/-- Settles O43: the pins and the records are those of the loop over the existing axes, which does nothing where the
live bits agree. -/
theorem setDirectionsRule : Obligations.SetDirectionsRule := by
  intro s bits _ last moves
  have hagree := liveBits_eq_iff s.cfg bits last
  refine ⟨_, rfl, fun a => ?_, fun h => ?_, fun ⟨a, ha, hne⟩ k _ => ?_, fun a => ?_, ?_, setDirections_eq bits s⟩
  · simp [setDirections_countDirection, Dir.ofBit]
  · rw [setDirections_lastDirectionBits, if_pos (hagree.2 h)]
  · rw [setDirections_lastDirectionBits, if_neg fun h => hne (hagree.1 h a ha), getLsbD_liveBits]
  · rw [setDirections_dirOut]
    simp [moves, drivesPin, last, and_assoc]
  · rw [setDirections_trace, dirRecords, Config.liveAxes, List.filter_filter]
    refine congrArg (s.trace ++ List.map _ ·) (List.filter_congr fun a _ => ?_)
    simp only [moves, drivesPin, last, Bool.and_comm, Bool.and_left_comm, Bool.and_assoc]

end Sys2Proof.Machine
end

section
/-! SUPPORT. What the engine's work leaves alone: the host's registers, the moves to come, and all of the planner queue
but its head (46_direction_enable.md R265, 44_block_sequencer.md R204). -/

namespace Sys2Proof.Machine

/-- The host's registers with the diagnostics and the fault blanked: what only the host and the endstop source write
(10_state.md R44). -/
def commandRegisters (h : HostIf) : HostIf :=
  { h with overrunCount := 0, lostStepRisk := false, fault := false, faultCode := 0 }

/-- `t` comes from `s` by engine work: the parameters, the command registers and the moves to come are those of `s`, and
the planner queue has lost blocks at its head at most. -/
structure EngineWork (s t : State) : Prop where
  cfg : t.cfg = s.cfg
  registers : commandRegisters t.host = commandRegisters s.host
  schedule : t.env.schedule = s.env.schedule
  queue : t.pq <:+ s.pq

namespace EngineWork

theorem refl (s : State) : EngineWork s s := ⟨rfl, rfl, rfl, List.suffix_rfl⟩

theorem trans {s t u : State} (h : EngineWork s t) (k : EngineWork t u) : EngineWork s u :=
  ⟨k.cfg.trans h.cfg, k.registers.trans h.registers, k.schedule.trans h.schedule, k.queue.trans h.queue⟩

/-- Work that leaves parameters, host registers, queue and the model's fields alone is engine work. -/
theorem of_same {s t : State} (hcfg : t.cfg = s.cfg) (hhost : t.host = s.host) (hpq : t.pq = s.pq)
    (henv : t.env = s.env) : EngineWork s t :=
  ⟨hcfg, by rw [hhost], by rw [henv], hpq ▸ List.suffix_rfl⟩

end EngineWork

theorem discardBlock_engineWork (b : BlockRec) (s : State) : EngineWork s (discardBlock b s) :=
  ⟨by simp, by simp, by simp, by rw [discardBlock_eq]; exact List.tail_suffix _⟩

theorem pulsePhase_engineWork (s : State) : EngineWork s (pulsePhase s) := by
  refine ⟨by simp, by simp, by simp, ?_⟩
  unfold pulsePhase
  split
  · cases hcur : s.seq.current with
    | none => rw [consumeAbort_of_no_block hcur]
    | some b => rw [consumeAbort_of_block hcur]; exact List.tail_suffix _
  · split
    · exact List.suffix_rfl
    · simp

/-- LOAD_NEXT takes the sync blocks it applies from the head of the queue (44_block_sequencer.md R194). -/
theorem loadFrom_engineWork (q : List Descriptor) (s : State) : EngineWork s (loadFrom q s).1 := by
  induction q generalizing s with
  | nil => exact .refl s
  | cons d rest ih =>
    unfold loadFrom
    split
    · exact ⟨rfl, rfl, rfl, List.suffix_rfl⟩
    · split
      · exact ⟨rfl, rfl, rfl, List.suffix_rfl⟩
      · split
        · refine .trans ⟨by simp, by simp, by simp, ?_⟩ (ih _)
          simpa using List.tail_suffix s.pq
        · exact .of_same (by simp) (by simp) (by simp) (by simp)

theorem blockPhase_engineWork (s : State) : EngineWork s (blockPhase s).1 := by
  unfold blockPhase
  split
  · exact loadFrom_engineWork s.pq s
  · next b _ =>
    split
    · have hdone : EngineWork s (completeBlock b s) :=
        .trans (t := emit (.blockDone b.id) s) (.of_same rfl rfl rfl rfl) (discardBlock_engineWork b _)
      exact hdone.trans (loadFrom_engineWork _ _)
    · exact .of_same (by simp) (by simp) (by simp) (by simp)

theorem overrunCheck_commandRegisters (interval e : Nat) (s : State) :
    commandRegisters (overrunCheck interval e s).host = commandRegisters s.host := by
  unfold overrunCheck
  simp only []
  repeat' split
  all_goals rfl

theorem programTimer_engineWork (e : Nat) (s : State) : EngineWork s (programTimer e s) :=
  ⟨by simp, overrunCheck_commandRegisters (selectInterval s) e s, by simp [programTimer], by simp⟩

theorem engineWork_engineKept (s : State) : EngineKept (EngineWork s) where
  nextMain _ _ h := h.trans (.of_same rfl rfl rfl rfl)
  nextAdv _ _ h := h.trans (.of_same rfl rfl rfl rfl)
  nextBaby _ _ h := h.trans (.of_same rfl rfl rfl rfl)
  pulsePhase u h := h.trans (pulsePhase_engineWork u)
  stepEvent u h := h.trans (.of_same (by simp) (by simp) (by simp) (by simp))
  shapingIsr u h := h.trans (.of_same (by simp) (by simp) (by simp) (by simp))
  advanceIsr u h := h.trans (.of_same (by simp) (by simp) (by simp) (by simp))
  babystepIsr u h := h.trans (.of_same (by simp) (by simp) (by simp) (by simp))
  blockPhase u h := h.trans (blockPhase_engineWork u)
  program u e h := h.trans (programTimer_engineWork e u)

/-- Every engine operation is engine work: a reply and a discarded block are too. -/
theorem exec_engineWork {i : Instr} {s t : State} (hf : i.format = .evt ∨ i.format = .pln) (h : exec i s = .next t) :
    EngineWork s t :=
  (engineWork_engineKept s).exec (fun _ _ hu => hu.trans ⟨rfl, rfl, rfl, List.suffix_rfl⟩)
    (fun _ hu => hu.trans ⟨rfl, rfl, rfl, List.tail_suffix _⟩) hf (.refl s) h

/-- Settles O60: the operation is engine work, which keeps the registers and all of the queue but its head; the trace
and the enable lines have the frame of an operation. -/
theorem engineFrameHolds : Obligations.EngineFrameHolds := by
  intro s t i hf h
  obtain ⟨hcfg, hregs, hsched, hqueue⟩ := exec_engineWork (.inl hf) h
  simp only [commandRegisters, HostIf.mk.injEq] at hregs
  obtain ⟨harg, hresult, hpending, hcmd, herr, hcode, hpos, hhit, -⟩ := hregs
  obtain ⟨⟨added, htrace⟩, -, hlines⟩ := exec_opFrame h
  have hcommand : ∀ f, i ≠ .enable f ∧ i ≠ .disable f := fun f => by
    constructor <;> rintro rfl <;> simp at hf
  exact ⟨hcfg, harg, hresult, hpending, hcmd, herr, hcode, hpos, hhit, hlines hcommand, hsched,
    ⟨added, htrace.symm⟩, ⟨_, List.suffix_iff_eq_drop.1 hqueue⟩⟩

end Sys2Proof.Machine
end

section
/-! SUPPORT. Commands: the operand checks that raise HostErrors, the results of the plain and the synchronizing
commands, and BABYSTEP (47_host_interface.md R276, R279 to R288, 60_exceptions.md R311 to R313). -/

namespace Sys2Proof

theorem Instr.format_eq_cmd_iff (i : Instr) : i.format = .cmd ↔ i.opc < 0x80 := by
  unfold Instr.format formatOf
  rw [opcOf_encode]
  split_ifs with h <;> simp [h]

theorem Instr.wellFormed_of_axisField {i : Instr} {f : Fin 16} (h : i.axisField = some f) (c : Config) :
    i.wellFormed c = decide (f.val < c.numAxes) := by
  simp [Instr.wellFormed, h]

* Exercise *
Retype, exactly as written, everything from the first line of the data above through the line containing "the planner queue has". Nothing else should appear.

* Answer box *
/-- Settles O43: the pins and the records are those of the loop over the existing axes, which does nothing where the
live bits agree. -/
theorem setDirectionsRule : Obligations.SetDirectionsRule := by
  intro s bits _ last moves
  have hagree := liveBits_eq_iff s.cfg bits last
  refine ⟨_, rfl, fun a => ?_, fun h => ?_, fun ⟨a, ha, hne⟩ k _ => ?_, fun a => ?_, ?_, setDirections_eq bits s⟩
  · simp [setDirections_countDirection, Dir.ofBit]
  · rw [setDirections_lastDirectionBits, if_pos (hagree.2 h)]
  · rw [setDirections_lastDirectionBits, if_neg fun h => hne (hagree.1 h a ha), getLsbD_liveBits]
  · rw [setDirections_dirOut]
    simp [moves, drivesPin, last, and_assoc]
  · rw [setDirections_trace, dirRecords, Config.liveAxes, List.filter_filter]
    refine congrArg (s.trace ++ List.map _ ·) (List.filter_congr fun a _ => ?_)
    simp only [moves, drivesPin, last, Bool.and_comm, Bool.and_left_comm, Bool.and_assoc]

end Sys2Proof.Machine
end

section
/-! SUPPORT. What the engine's work leaves alone: the host's registers, the moves to come, and all of the planner queue
but its head (46_direction_enable.md R265, 44_block_sequencer.md R204). -/

namespace Sys2Proof.Machine

/-- The host's registers with the diagnostics and the fault blanked: what only the host and the endstop source write
(10_state.md R44). -/
def commandRegisters (h : HostIf) : HostIf :=
  { h with overrunCount := 0, lostStepRisk := false, fault := false, faultCode := 0 }

/-- `t` comes from `s` by engine work: the parameters, the command registers and the moves to come are those of `s`, and
the planner queue has lost blocks at its head at most. -/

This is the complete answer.